======== RECORDS TO USE

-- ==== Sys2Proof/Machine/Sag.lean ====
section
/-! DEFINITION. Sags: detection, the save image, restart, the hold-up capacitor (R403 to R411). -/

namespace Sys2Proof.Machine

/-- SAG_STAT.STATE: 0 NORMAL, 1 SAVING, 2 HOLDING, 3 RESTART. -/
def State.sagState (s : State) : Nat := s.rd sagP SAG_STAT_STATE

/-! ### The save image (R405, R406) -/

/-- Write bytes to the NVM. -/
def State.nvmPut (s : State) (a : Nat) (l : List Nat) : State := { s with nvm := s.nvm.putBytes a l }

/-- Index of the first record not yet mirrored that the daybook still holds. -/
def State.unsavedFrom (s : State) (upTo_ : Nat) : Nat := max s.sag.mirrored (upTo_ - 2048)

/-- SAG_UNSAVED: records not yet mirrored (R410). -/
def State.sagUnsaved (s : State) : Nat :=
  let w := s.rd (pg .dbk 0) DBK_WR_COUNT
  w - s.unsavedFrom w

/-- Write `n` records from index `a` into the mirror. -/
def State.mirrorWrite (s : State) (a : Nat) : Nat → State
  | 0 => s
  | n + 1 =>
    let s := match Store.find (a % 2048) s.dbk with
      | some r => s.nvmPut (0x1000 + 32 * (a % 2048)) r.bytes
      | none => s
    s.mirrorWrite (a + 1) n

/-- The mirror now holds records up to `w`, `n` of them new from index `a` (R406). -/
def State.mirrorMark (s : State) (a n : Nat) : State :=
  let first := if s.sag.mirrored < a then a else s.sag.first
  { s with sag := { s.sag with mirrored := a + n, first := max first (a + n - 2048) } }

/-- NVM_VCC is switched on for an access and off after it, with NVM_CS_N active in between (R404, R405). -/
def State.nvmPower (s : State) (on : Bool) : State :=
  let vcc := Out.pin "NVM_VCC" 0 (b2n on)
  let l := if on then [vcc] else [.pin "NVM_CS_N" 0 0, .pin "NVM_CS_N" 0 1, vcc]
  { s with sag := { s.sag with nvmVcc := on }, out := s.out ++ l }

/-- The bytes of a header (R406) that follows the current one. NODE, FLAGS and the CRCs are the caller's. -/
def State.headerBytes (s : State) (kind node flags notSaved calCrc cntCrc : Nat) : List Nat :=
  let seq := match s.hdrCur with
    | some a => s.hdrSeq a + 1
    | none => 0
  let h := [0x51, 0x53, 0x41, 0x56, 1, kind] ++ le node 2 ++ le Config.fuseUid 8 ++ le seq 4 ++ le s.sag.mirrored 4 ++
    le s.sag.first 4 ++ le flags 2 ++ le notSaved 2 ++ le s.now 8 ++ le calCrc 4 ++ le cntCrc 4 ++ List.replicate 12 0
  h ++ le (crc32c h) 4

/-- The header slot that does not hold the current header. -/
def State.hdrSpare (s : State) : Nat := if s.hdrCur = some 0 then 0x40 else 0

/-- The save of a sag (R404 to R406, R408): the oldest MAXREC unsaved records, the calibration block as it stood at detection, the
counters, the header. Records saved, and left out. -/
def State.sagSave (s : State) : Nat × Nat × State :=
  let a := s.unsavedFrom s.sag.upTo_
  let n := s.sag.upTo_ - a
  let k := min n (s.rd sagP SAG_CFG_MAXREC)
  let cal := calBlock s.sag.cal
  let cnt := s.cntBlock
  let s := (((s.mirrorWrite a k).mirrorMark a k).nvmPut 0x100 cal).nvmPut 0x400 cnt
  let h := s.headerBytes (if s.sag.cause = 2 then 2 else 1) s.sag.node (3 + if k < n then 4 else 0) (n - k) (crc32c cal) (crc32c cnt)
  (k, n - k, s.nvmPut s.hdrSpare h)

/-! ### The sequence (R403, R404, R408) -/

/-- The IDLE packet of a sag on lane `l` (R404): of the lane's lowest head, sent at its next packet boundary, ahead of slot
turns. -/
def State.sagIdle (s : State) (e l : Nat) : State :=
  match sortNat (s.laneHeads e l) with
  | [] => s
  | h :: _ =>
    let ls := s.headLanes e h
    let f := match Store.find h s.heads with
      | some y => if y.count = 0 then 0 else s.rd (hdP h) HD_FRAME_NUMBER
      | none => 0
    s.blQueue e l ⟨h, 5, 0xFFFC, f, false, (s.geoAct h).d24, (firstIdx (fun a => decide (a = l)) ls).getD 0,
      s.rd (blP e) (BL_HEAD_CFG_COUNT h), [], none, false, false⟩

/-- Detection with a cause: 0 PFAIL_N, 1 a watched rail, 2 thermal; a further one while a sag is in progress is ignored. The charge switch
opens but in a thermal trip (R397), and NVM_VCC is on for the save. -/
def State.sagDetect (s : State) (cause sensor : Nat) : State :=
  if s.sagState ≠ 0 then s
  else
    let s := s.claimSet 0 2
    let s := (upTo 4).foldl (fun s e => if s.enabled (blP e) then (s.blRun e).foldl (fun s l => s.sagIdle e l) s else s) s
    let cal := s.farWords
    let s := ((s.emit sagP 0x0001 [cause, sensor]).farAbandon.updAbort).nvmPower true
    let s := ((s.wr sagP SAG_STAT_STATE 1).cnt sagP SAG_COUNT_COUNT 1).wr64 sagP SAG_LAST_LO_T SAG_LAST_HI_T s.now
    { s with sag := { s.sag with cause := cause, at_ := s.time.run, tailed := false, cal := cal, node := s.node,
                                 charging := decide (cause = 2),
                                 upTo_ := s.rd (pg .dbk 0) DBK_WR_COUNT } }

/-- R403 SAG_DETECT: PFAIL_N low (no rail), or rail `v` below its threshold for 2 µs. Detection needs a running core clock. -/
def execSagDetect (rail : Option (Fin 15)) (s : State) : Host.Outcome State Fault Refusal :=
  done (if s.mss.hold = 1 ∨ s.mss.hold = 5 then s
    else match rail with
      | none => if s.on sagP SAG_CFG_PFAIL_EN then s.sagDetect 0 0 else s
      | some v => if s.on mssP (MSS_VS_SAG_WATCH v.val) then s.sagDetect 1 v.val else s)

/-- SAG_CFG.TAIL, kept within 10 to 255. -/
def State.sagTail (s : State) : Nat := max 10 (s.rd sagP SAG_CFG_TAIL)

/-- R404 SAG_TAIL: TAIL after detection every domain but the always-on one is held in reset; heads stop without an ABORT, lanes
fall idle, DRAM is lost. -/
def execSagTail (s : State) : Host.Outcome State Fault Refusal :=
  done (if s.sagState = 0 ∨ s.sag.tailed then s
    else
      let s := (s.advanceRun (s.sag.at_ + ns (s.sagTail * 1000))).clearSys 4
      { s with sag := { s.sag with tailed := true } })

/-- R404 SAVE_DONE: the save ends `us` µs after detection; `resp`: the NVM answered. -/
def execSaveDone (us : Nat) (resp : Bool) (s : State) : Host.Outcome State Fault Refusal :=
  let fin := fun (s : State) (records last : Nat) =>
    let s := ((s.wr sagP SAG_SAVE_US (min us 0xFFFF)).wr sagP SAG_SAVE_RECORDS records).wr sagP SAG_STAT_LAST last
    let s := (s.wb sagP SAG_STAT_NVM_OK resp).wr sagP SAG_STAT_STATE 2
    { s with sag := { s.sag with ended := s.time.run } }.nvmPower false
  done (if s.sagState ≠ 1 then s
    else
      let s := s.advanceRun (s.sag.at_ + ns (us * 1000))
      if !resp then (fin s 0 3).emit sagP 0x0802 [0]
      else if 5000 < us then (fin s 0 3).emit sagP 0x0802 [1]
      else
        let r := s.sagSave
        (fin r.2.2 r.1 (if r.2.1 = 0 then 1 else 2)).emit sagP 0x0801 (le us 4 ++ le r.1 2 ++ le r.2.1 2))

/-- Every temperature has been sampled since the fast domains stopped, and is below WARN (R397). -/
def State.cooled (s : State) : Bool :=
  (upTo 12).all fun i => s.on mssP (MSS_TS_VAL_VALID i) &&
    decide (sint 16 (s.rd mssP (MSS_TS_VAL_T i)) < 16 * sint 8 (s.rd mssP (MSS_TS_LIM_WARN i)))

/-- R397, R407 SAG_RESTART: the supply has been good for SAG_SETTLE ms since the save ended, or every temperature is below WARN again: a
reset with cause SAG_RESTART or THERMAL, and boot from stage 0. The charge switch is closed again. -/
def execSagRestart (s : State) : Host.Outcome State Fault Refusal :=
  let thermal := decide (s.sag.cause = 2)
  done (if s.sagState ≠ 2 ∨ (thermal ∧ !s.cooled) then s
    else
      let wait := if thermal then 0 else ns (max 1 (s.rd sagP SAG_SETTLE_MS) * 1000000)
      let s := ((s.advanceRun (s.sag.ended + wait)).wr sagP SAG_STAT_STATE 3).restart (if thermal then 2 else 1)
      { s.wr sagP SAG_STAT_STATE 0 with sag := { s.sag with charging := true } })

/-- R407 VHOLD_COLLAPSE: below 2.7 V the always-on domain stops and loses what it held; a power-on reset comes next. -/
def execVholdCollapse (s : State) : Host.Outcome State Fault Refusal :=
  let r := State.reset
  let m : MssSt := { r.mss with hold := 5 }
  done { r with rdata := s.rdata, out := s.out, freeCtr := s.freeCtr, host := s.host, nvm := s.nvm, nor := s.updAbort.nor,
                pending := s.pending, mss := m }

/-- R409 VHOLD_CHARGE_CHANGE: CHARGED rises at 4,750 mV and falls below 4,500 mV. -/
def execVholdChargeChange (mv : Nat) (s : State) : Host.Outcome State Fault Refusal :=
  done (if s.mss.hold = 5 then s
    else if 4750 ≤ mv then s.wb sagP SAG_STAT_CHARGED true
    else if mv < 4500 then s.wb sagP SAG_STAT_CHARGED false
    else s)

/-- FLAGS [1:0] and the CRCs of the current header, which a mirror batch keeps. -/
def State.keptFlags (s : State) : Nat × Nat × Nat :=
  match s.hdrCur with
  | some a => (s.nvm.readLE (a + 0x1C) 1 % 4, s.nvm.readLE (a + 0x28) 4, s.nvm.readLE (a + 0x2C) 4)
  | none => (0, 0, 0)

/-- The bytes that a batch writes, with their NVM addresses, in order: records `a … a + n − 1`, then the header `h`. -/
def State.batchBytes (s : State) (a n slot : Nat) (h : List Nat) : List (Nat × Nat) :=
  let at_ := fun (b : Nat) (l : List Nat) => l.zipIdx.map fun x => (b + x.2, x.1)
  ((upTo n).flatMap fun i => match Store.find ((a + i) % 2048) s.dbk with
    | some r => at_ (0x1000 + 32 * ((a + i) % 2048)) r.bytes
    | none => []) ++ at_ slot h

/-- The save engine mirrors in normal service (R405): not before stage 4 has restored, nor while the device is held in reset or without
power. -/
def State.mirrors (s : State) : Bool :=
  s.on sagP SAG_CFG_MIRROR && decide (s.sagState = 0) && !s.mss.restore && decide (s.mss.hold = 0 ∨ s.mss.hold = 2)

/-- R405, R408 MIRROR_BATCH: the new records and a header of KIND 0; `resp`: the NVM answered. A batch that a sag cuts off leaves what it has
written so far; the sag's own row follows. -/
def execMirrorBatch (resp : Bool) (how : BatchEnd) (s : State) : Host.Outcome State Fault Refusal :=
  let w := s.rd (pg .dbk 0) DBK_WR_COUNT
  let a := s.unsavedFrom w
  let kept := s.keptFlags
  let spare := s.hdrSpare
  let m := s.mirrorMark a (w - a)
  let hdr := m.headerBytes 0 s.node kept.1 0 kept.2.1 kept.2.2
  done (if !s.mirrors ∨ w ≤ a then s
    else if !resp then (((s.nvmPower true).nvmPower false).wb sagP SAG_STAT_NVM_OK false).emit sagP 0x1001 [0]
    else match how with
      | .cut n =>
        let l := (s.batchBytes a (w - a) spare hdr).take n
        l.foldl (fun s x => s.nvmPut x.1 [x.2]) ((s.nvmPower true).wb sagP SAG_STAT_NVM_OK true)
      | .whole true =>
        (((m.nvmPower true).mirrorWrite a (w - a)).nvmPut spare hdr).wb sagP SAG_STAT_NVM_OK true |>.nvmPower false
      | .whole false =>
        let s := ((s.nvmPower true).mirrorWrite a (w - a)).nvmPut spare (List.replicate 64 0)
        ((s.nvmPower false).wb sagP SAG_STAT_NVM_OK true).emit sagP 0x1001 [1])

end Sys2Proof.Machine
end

================

◆ **WORK ORDER**:
Given the records above, restate word for word only the lines starting at the one with "R404, R408) -/" and ending at the one with "let s := ((s.wr sagP SAG_STAT_STATE".

◆ **COMPLETED EXERCISE**:
/-! ### The sequence (R403, R404, R408) -/

/-- The IDLE packet of a sag on lane `l` (R404): of the lane's lowest head, sent at its next packet boundary, ahead of slot
turns. -/
def State.sagIdle (s : State) (e l : Nat) : State :=
  match sortNat (s.laneHeads e l) with
  | [] => s
  | h :: _ =>
    let ls := s.headLanes e h
    let f := match Store.find h s.heads with
      | some y => if y.count = 0 then 0 else s.rd (hdP h) HD_FRAME_NUMBER
      | none => 0
    s.blQueue e l ⟨h, 5, 0xFFFC, f, false, (s.geoAct h).d24, (firstIdx (fun a => decide (a = l)) ls).getD 0,
      s.rd (blP e) (BL_HEAD_CFG_COUNT h), [], none, false, false⟩

/-- Detection with a cause: 0 PFAIL_N, 1 a watched rail, 2 thermal; a further one while a sag is in progress is ignored. The charge switch
opens but in a thermal trip (R397), and NVM_VCC is on for the save. -/
def State.sagDetect (s : State) (cause sensor : Nat) : State :=
  if s.sagState ≠ 0 then s
  else
    let s := s.claimSet 0 2
    let s := (upTo 4).foldl (fun s e => if s.enabled (blP e) then (s.blRun e).foldl (fun s l => s.sagIdle e l) s else s) s
    let cal := s.farWords
    let s := ((s.emit sagP 0x0001 [cause, sensor]).farAbandon.updAbort).nvmPower true
    let s := ((s.wr sagP SAG_STAT_STATE 1).cnt sagP SAG_COUNT_COUNT 1).wr64 sagP SAG_LAST_LO_T SAG_LAST_HI_T s.now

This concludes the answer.